• **Problem**:
Your output should be the entries below, from the first line up to and including the line with "def WIn.seq (c : WIn) : Nat := beAt c.b 4 4", reproduced exactly and with no other lines.

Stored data
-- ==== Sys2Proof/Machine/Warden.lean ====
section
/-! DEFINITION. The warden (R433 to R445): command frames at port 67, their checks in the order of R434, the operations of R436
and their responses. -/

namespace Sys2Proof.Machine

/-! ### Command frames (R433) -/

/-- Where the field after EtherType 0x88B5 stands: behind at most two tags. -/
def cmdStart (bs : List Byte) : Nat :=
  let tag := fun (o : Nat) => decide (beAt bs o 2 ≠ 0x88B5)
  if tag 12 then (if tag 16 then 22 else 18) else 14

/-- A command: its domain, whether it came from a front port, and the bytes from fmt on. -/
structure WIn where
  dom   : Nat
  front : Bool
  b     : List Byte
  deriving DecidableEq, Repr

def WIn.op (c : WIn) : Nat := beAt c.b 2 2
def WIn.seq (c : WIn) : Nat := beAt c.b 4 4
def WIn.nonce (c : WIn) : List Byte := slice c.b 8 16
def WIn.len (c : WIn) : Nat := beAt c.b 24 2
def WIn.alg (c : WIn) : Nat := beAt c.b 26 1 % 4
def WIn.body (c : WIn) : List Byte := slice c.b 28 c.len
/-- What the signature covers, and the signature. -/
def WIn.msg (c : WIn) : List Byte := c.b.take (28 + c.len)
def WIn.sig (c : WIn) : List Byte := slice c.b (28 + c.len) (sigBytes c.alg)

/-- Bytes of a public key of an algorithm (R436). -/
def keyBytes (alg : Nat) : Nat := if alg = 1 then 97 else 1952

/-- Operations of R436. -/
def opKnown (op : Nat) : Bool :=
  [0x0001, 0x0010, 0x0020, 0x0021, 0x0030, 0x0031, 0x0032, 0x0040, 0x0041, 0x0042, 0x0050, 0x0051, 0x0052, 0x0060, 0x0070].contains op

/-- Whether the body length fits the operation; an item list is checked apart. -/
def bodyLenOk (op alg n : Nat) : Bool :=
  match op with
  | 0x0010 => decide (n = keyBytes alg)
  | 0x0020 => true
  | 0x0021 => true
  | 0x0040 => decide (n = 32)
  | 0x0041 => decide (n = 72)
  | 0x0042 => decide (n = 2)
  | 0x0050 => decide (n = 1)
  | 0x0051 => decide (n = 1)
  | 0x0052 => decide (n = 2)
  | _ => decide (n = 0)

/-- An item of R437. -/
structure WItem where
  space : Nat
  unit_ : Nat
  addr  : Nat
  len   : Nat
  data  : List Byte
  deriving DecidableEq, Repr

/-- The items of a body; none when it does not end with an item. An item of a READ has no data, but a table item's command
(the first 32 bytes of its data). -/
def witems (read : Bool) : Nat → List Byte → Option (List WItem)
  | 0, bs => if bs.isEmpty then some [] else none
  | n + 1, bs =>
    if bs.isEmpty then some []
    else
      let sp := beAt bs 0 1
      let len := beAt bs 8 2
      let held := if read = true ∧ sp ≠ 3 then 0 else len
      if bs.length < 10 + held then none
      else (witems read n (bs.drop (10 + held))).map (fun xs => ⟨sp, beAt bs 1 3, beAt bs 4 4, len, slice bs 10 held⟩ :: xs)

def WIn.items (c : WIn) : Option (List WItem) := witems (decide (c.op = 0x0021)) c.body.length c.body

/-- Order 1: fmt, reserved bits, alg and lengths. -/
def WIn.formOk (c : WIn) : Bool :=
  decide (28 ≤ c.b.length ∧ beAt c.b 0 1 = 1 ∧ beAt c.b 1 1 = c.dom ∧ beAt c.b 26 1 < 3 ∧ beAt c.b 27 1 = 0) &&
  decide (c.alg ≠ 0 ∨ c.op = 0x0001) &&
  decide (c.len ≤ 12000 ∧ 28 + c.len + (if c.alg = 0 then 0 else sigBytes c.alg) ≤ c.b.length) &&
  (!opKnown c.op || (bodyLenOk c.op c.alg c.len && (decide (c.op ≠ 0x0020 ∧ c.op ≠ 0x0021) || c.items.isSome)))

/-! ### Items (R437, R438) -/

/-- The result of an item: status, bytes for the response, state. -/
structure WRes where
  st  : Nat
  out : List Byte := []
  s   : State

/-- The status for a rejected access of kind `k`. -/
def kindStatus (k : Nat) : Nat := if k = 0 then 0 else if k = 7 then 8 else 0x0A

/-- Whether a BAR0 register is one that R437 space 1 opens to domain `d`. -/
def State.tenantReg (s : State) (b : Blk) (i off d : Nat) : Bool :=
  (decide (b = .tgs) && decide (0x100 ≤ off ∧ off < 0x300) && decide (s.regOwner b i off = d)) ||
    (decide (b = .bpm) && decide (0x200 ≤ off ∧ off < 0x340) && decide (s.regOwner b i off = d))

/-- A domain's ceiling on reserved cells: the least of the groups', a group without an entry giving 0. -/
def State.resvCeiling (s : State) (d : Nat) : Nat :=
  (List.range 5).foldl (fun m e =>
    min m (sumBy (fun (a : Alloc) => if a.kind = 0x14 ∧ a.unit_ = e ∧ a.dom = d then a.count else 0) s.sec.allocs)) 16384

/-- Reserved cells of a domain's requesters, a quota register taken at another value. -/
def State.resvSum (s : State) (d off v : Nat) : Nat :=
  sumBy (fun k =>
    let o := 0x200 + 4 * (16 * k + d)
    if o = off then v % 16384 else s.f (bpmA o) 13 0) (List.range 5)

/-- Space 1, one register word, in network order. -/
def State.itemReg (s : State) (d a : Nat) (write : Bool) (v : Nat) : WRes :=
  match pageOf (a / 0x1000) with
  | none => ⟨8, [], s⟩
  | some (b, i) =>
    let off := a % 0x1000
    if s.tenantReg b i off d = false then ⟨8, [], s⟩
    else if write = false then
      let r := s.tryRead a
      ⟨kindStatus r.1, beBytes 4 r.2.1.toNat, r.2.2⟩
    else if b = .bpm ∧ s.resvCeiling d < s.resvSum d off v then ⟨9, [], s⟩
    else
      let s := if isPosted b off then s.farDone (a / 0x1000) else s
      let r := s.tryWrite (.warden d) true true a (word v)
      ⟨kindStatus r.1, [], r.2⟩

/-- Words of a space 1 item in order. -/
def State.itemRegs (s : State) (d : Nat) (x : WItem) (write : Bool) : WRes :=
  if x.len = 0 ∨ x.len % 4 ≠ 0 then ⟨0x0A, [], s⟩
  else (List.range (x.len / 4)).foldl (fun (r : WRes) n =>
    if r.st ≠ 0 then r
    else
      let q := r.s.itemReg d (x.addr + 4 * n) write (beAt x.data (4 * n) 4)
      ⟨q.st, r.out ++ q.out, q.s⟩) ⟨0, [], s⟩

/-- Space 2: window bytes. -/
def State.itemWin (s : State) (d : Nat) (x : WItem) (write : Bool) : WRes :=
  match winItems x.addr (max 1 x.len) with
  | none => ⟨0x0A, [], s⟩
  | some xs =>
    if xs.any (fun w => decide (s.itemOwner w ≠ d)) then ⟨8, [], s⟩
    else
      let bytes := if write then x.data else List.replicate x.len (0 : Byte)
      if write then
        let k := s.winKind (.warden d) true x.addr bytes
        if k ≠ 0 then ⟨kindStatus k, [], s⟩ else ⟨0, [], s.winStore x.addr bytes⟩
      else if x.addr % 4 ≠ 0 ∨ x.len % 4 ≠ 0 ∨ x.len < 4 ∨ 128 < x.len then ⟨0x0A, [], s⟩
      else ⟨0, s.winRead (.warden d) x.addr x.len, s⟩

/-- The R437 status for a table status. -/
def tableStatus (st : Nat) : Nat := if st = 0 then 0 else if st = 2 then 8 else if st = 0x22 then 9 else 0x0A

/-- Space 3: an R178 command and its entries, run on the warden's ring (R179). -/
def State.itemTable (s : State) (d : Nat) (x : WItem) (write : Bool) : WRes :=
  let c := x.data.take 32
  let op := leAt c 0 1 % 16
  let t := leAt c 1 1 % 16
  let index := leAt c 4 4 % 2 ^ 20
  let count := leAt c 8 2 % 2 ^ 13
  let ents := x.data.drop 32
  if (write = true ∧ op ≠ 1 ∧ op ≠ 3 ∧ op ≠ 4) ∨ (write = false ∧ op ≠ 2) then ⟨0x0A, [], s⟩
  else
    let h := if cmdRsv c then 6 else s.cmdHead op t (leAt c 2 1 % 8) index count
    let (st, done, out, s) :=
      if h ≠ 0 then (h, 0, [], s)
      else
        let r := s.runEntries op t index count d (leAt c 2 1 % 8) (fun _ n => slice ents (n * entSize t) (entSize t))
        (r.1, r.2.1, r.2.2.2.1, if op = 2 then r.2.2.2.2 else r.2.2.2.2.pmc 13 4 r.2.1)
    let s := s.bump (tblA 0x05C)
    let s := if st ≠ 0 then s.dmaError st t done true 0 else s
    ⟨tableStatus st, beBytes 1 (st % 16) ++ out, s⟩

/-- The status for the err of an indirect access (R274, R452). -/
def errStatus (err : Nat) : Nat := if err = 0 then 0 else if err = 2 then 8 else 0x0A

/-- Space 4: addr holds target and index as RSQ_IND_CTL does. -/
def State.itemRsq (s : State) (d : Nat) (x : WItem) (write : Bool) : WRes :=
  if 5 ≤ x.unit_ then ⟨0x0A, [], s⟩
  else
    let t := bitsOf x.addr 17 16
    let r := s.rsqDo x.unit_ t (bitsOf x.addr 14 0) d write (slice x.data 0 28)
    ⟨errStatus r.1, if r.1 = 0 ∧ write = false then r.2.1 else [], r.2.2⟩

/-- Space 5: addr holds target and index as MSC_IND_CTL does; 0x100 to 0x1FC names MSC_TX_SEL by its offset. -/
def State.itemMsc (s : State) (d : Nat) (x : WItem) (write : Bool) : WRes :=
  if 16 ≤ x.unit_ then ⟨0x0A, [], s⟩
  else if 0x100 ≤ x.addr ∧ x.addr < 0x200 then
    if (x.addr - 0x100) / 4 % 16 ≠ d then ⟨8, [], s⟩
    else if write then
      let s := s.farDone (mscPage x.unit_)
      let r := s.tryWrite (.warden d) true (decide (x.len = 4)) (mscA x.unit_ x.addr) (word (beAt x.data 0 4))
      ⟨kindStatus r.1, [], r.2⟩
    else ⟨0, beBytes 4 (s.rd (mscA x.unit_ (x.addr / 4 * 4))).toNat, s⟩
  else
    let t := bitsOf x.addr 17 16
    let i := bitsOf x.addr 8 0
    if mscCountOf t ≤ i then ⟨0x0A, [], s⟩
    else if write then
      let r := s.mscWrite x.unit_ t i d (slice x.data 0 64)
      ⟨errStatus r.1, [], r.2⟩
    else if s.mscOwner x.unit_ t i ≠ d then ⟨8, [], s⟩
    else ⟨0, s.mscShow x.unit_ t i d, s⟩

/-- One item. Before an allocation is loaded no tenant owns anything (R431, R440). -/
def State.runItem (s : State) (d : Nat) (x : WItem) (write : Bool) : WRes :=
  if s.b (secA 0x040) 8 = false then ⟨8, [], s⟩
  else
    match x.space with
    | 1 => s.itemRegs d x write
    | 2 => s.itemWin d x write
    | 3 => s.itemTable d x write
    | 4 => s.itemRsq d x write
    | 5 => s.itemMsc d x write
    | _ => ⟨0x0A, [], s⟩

• **Solution to this problem**:
-- ==== Sys2Proof/Machine/Warden.lean ====
section
/-! DEFINITION. The warden (R433 to R445): command frames at port 67, their checks in the order of R434, the operations of R436
and their responses. -/

namespace Sys2Proof.Machine

/-! ### Command frames (R433) -/

/-- Where the field after EtherType 0x88B5 stands: behind at most two tags. -/
def cmdStart (bs : List Byte) : Nat :=
  let tag := fun (o : Nat) => decide (beAt bs o 2 ≠ 0x88B5)
  if tag 12 then (if tag 16 then 22 else 18) else 14

/-- A command: its domain, whether it came from a front port, and the bytes from fmt on. -/
structure WIn where
  dom   : Nat
  front : Bool
  b     : List Byte
  deriving DecidableEq, Repr

def WIn.op (c : WIn) : Nat := beAt c.b 2 2
def WIn.seq (c : WIn) : Nat := beAt c.b 4 4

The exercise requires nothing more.